▶ [Required work]: From the data below, copy exactly the lines that lie between the one holding "rw [exec_eq, acceptOr_idle h, accept_not_wf" and the one holding "does (R145). -/", including both, and nothing more.

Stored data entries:
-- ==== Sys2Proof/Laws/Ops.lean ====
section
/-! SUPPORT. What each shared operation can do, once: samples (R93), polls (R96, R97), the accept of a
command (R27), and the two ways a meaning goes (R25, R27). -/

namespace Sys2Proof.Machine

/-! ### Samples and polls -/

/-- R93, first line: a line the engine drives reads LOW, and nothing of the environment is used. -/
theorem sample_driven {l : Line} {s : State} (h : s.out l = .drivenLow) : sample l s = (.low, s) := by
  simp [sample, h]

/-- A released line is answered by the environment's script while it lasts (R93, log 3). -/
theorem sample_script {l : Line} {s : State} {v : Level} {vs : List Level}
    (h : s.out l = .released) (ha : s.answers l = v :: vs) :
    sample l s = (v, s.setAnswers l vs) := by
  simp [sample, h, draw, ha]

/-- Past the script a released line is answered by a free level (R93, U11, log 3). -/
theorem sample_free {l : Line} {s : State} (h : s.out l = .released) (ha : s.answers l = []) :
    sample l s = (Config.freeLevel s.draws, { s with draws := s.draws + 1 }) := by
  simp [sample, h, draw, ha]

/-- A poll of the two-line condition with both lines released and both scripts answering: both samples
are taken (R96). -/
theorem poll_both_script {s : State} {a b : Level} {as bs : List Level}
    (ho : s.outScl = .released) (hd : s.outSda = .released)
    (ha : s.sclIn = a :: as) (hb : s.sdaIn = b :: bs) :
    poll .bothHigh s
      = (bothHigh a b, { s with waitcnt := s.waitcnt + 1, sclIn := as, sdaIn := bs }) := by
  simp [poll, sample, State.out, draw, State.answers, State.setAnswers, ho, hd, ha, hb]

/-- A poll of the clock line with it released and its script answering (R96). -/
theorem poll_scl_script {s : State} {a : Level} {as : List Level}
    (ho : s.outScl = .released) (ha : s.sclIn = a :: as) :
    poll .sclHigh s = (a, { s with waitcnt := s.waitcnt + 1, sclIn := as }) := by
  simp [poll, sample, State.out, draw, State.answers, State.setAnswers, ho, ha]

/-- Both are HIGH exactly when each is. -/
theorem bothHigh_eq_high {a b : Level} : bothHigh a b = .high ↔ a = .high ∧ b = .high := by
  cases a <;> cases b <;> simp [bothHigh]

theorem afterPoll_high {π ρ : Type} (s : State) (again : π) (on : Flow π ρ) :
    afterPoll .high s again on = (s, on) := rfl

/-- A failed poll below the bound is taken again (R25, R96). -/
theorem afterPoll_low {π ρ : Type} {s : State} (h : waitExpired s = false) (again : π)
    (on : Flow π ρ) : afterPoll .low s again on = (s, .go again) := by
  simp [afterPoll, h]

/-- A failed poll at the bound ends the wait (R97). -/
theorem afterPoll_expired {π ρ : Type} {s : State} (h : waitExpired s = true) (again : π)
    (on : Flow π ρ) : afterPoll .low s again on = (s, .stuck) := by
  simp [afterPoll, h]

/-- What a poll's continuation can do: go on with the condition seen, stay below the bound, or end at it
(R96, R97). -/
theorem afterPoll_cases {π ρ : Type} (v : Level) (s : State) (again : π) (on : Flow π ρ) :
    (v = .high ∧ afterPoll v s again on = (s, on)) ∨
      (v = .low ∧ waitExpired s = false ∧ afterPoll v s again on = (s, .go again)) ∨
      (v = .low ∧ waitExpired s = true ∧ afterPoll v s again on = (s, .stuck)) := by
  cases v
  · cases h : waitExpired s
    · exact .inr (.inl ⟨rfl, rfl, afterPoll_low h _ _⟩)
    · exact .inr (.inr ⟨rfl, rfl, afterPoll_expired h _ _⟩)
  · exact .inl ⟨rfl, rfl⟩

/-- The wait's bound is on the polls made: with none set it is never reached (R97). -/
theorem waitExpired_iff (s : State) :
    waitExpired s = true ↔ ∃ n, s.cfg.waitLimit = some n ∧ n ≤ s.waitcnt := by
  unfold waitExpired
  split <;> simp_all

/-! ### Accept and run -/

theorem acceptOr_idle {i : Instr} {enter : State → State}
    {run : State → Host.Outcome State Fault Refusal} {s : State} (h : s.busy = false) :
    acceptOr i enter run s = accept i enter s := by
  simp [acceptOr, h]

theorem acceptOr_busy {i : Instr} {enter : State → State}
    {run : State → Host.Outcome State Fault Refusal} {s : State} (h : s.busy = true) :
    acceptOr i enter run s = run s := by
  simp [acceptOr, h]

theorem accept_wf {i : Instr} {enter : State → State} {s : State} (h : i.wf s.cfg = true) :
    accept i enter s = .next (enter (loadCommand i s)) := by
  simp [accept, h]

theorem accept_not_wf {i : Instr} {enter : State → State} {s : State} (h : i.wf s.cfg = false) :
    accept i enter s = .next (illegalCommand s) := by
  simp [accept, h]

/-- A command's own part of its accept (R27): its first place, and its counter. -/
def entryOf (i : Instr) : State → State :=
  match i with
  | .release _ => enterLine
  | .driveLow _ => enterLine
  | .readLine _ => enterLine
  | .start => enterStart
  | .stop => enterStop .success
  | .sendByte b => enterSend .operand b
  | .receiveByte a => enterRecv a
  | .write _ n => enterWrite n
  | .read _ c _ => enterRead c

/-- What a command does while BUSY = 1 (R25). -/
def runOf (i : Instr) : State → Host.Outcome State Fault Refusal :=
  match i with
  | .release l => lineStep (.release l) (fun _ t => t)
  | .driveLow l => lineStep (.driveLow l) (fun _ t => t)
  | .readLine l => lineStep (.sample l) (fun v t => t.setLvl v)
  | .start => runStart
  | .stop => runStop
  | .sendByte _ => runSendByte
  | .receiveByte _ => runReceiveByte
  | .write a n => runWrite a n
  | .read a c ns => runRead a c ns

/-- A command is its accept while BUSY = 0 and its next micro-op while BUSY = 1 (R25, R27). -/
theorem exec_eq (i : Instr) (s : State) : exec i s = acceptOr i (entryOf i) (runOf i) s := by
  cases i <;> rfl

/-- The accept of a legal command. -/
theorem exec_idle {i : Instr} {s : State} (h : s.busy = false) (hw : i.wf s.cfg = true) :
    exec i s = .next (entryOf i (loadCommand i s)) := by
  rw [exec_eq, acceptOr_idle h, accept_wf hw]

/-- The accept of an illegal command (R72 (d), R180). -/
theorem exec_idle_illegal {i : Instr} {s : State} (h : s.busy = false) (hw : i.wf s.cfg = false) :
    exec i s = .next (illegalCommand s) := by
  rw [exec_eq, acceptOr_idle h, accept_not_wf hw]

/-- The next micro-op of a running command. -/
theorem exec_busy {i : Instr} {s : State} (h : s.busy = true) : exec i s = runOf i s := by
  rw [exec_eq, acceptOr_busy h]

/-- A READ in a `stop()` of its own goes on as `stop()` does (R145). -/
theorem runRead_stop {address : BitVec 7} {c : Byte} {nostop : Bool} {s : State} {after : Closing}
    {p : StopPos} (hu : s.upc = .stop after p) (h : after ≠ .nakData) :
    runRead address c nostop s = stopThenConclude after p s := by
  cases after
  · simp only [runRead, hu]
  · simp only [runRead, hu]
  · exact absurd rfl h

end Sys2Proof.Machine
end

▶ [Task answer]:
  rw [exec_eq, acceptOr_idle h, accept_not_wf hw]

/-- The next micro-op of a running command. -/
theorem exec_busy {i : Instr} {s : State} (h : s.busy = true) : exec i s = runOf i s := by
  rw [exec_eq, acceptOr_busy h]

/-- A READ in a `stop()` of its own goes on as `stop()` does (R145). -/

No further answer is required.